**Task to carry out**
Go through the material below, find each line with the word "pdoaDeg", and copy those lines.

----- Entries provided -----

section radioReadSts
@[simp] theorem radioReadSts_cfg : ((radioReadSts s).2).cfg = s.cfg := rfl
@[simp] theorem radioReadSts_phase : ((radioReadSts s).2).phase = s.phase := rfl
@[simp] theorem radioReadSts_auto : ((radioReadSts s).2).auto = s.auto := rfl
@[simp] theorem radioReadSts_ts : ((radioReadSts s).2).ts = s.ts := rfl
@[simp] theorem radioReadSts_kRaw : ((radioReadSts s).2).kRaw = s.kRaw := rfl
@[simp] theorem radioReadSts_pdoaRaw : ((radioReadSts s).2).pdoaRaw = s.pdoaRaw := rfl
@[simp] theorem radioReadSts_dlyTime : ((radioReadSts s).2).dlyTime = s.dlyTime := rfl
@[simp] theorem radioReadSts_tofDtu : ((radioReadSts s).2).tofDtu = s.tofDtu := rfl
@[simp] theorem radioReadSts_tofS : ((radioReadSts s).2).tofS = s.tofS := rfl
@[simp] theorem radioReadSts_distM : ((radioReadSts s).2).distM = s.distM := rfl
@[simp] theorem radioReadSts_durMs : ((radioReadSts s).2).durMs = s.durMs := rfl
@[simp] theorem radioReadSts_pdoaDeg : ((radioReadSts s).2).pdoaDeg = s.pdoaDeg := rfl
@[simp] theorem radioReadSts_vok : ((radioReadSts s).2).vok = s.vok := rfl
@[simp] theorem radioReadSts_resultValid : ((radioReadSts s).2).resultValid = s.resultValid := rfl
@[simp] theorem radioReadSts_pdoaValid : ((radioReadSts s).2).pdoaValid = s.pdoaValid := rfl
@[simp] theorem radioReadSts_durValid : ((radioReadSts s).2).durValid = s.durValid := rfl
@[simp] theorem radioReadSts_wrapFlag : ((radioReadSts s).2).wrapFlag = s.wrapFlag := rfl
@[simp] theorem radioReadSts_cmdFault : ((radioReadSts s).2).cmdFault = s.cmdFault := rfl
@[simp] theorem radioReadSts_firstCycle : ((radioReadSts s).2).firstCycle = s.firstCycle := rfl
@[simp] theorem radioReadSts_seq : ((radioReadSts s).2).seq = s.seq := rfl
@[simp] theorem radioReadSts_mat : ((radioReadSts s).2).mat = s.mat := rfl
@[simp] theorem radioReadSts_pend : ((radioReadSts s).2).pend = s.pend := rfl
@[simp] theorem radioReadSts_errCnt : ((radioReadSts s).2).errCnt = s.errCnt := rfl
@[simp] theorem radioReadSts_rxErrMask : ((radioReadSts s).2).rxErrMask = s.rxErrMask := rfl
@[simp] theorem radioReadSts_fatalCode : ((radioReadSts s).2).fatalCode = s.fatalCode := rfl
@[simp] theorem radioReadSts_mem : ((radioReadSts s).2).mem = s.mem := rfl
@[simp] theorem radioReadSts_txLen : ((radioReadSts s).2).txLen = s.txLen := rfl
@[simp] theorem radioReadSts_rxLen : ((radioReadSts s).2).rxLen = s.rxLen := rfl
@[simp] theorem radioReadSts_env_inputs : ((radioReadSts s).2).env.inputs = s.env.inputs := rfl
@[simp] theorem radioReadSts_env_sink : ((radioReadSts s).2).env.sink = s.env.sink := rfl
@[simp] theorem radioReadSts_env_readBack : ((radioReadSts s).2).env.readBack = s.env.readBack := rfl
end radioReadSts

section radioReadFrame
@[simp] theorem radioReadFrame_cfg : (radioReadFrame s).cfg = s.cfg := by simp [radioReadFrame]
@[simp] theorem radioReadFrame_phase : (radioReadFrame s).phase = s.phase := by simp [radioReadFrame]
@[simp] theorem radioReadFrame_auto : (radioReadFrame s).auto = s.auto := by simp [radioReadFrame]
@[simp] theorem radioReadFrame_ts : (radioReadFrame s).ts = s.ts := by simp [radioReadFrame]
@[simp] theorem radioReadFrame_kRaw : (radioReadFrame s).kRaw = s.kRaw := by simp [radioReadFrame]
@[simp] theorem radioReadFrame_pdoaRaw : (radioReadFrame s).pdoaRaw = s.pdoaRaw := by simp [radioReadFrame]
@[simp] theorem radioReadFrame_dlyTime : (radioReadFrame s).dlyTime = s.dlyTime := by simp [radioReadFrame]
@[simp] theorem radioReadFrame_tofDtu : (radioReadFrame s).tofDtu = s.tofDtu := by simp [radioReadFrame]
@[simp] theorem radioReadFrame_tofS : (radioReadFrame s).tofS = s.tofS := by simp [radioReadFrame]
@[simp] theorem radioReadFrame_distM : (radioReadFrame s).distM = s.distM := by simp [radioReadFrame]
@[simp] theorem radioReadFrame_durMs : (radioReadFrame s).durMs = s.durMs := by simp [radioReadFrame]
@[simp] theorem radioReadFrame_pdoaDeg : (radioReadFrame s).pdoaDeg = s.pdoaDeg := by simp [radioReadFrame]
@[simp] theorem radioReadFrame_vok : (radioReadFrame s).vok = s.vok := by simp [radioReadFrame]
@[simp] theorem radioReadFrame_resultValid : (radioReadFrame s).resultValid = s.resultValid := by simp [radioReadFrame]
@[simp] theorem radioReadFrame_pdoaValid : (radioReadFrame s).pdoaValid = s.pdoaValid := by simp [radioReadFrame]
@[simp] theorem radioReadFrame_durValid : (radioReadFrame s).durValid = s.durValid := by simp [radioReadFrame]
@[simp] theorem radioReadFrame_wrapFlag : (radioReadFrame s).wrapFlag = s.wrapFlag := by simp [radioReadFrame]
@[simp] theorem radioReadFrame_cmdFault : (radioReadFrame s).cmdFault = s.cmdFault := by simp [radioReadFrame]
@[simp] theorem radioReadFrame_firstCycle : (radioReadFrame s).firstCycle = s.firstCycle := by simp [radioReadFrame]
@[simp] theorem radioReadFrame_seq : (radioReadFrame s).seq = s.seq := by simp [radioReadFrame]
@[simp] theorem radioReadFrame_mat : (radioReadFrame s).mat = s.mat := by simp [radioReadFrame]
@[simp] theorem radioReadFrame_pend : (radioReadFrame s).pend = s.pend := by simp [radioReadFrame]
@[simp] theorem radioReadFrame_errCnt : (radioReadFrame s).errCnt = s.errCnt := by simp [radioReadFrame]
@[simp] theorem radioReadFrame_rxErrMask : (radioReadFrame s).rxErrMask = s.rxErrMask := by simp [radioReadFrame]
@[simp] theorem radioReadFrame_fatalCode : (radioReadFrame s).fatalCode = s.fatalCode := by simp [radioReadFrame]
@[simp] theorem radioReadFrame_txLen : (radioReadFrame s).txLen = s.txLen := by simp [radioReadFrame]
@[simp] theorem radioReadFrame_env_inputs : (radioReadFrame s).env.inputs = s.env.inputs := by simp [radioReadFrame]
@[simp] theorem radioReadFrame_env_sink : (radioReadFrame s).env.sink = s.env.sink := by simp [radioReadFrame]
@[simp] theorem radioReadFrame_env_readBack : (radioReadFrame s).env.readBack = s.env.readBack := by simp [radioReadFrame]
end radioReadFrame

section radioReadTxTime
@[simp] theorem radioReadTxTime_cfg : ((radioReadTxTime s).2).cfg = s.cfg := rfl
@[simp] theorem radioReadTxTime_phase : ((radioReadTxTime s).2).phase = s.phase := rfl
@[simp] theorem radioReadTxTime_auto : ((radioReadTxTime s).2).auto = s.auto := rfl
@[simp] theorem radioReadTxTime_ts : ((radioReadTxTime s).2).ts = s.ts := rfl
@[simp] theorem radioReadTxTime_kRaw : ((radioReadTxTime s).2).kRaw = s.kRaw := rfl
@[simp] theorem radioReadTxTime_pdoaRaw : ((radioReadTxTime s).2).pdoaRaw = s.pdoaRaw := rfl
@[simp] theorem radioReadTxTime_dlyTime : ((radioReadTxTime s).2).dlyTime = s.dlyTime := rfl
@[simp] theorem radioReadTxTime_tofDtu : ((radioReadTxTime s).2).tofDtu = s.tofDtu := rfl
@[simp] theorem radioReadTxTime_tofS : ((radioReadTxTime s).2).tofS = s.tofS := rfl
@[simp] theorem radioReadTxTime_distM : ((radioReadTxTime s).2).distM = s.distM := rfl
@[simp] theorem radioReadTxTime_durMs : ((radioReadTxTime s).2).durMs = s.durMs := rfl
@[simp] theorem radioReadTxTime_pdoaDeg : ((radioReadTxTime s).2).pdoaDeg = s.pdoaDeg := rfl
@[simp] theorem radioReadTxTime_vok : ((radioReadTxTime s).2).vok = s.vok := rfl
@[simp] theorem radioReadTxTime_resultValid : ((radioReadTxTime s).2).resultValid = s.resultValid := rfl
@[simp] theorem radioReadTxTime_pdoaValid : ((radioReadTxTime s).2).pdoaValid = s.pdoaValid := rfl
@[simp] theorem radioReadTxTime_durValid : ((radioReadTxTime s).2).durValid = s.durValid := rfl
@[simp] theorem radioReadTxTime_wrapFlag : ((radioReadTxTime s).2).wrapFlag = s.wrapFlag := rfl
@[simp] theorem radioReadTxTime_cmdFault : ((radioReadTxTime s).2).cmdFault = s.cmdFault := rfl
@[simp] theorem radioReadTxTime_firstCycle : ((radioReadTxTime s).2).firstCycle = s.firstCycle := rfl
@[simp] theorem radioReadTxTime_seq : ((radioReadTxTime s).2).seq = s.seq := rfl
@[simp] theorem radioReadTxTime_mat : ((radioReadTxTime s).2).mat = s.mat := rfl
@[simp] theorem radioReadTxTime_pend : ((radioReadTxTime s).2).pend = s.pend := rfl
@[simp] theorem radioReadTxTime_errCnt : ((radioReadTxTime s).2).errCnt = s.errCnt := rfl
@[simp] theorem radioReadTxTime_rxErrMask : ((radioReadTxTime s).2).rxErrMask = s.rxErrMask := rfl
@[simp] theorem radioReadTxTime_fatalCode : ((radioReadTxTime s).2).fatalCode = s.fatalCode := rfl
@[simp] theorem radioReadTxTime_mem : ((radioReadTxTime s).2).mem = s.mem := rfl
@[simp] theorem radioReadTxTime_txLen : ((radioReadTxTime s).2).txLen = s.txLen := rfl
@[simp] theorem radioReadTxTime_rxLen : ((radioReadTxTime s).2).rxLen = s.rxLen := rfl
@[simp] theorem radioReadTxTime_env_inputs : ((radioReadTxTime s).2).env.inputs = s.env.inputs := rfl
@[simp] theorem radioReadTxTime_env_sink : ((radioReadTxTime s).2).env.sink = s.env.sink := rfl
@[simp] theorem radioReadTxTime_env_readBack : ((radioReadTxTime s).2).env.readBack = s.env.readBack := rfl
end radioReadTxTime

-----

**Output of the exercise**
@[simp] theorem radioReadSts_pdoaDeg : ((radioReadSts s).2).pdoaDeg = s.pdoaDeg := rfl
@[simp] theorem radioReadFrame_pdoaDeg : (radioReadFrame s).pdoaDeg = s.pdoaDeg := by simp [radioReadFrame]
@[simp] theorem radioReadTxTime_pdoaDeg : ((radioReadTxTime s).2).pdoaDeg = s.pdoaDeg := rfl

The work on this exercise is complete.